#### [Your objective]
Word for word, transcribe the data below from the line with "exact ⟨h d (by simp), hm⟩" to the line with "nil => simp [Cells.write]", keeping both of those lines.
+ + + + + + +
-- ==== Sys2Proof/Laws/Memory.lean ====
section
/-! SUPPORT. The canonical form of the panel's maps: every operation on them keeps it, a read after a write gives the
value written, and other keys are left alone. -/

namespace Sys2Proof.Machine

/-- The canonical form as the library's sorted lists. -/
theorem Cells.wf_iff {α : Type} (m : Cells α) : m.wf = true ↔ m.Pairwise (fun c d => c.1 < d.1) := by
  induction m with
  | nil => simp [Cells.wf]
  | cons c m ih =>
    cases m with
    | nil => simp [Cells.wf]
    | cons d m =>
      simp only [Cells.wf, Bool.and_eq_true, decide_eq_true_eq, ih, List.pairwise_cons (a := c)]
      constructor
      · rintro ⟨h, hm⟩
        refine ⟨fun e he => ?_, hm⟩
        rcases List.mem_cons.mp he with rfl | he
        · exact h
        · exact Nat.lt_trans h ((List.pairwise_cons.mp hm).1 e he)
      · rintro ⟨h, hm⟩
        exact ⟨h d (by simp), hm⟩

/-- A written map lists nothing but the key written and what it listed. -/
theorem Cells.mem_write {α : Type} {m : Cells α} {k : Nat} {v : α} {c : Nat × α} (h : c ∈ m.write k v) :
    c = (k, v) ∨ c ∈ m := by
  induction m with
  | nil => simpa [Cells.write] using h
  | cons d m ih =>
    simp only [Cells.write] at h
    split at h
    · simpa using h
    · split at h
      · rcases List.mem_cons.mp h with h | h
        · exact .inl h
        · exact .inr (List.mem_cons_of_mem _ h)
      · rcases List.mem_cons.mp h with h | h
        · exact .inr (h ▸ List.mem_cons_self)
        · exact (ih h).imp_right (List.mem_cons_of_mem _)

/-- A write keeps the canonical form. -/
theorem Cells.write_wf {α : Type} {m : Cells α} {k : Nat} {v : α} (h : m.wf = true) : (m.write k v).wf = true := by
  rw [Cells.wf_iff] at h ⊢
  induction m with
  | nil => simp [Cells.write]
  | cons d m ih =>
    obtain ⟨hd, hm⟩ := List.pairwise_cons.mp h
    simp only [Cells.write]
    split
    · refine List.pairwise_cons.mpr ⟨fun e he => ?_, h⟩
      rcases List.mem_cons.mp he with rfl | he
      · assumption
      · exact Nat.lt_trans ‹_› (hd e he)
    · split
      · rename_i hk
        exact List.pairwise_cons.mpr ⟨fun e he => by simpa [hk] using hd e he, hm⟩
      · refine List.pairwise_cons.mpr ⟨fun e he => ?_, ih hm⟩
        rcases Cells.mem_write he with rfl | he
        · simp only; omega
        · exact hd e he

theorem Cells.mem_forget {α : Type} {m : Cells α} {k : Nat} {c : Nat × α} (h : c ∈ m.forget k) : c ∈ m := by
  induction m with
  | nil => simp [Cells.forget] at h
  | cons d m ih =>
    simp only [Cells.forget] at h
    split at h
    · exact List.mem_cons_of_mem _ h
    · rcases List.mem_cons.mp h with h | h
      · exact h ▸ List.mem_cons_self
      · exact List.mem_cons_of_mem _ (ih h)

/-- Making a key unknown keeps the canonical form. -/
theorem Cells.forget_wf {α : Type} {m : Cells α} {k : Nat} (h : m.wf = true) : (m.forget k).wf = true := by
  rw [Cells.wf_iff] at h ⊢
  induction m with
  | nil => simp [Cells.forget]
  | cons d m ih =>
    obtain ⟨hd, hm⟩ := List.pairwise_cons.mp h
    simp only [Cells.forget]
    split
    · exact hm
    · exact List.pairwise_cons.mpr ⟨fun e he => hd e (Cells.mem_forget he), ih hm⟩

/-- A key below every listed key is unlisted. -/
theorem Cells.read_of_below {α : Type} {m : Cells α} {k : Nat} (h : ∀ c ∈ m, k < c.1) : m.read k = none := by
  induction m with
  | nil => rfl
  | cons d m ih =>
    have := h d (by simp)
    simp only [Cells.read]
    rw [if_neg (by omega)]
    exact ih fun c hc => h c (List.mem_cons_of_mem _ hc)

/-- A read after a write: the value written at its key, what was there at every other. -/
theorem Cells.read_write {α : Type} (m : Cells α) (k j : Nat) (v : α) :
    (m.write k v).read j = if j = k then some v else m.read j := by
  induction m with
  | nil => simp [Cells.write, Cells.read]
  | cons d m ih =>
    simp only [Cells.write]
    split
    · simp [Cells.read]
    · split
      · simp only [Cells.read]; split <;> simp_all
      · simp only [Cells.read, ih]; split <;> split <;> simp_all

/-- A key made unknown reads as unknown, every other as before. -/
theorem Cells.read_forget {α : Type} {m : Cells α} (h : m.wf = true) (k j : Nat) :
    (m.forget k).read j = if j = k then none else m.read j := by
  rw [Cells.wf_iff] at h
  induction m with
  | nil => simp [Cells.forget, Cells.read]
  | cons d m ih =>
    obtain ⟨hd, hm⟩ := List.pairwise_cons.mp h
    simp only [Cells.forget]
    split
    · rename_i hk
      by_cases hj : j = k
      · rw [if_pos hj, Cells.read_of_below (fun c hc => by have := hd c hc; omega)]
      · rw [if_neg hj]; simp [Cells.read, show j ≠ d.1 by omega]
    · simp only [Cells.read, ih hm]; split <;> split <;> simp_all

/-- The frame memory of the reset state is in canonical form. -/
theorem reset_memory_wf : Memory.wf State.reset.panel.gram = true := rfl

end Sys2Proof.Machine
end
+ + + + + + +
#### [Answer]
        exact ⟨h d (by simp), hm⟩

/-- A written map lists nothing but the key written and what it listed. -/
theorem Cells.mem_write {α : Type} {m : Cells α} {k : Nat} {v : α} {c : Nat × α} (h : c ∈ m.write k v) :
    c = (k, v) ∨ c ∈ m := by
  induction m with
  | nil => simpa [Cells.write] using h
  | cons d m ih =>
    simp only [Cells.write] at h
    split at h
    · simpa using h
    · split at h
      · rcases List.mem_cons.mp h with h | h
        · exact .inl h
        · exact .inr (List.mem_cons_of_mem _ h)
      · rcases List.mem_cons.mp h with h | h
        · exact .inr (h ▸ List.mem_cons_self)
        · exact (ih h).imp_right (List.mem_cons_of_mem _)

/-- A write keeps the canonical form. -/
theorem Cells.write_wf {α : Type} {m : Cells α} {k : Nat} {v : α} (h : m.wf = true) : (m.write k v).wf = true := by
  rw [Cells.wf_iff] at h ⊢
  induction m with
  | nil => simp [Cells.write]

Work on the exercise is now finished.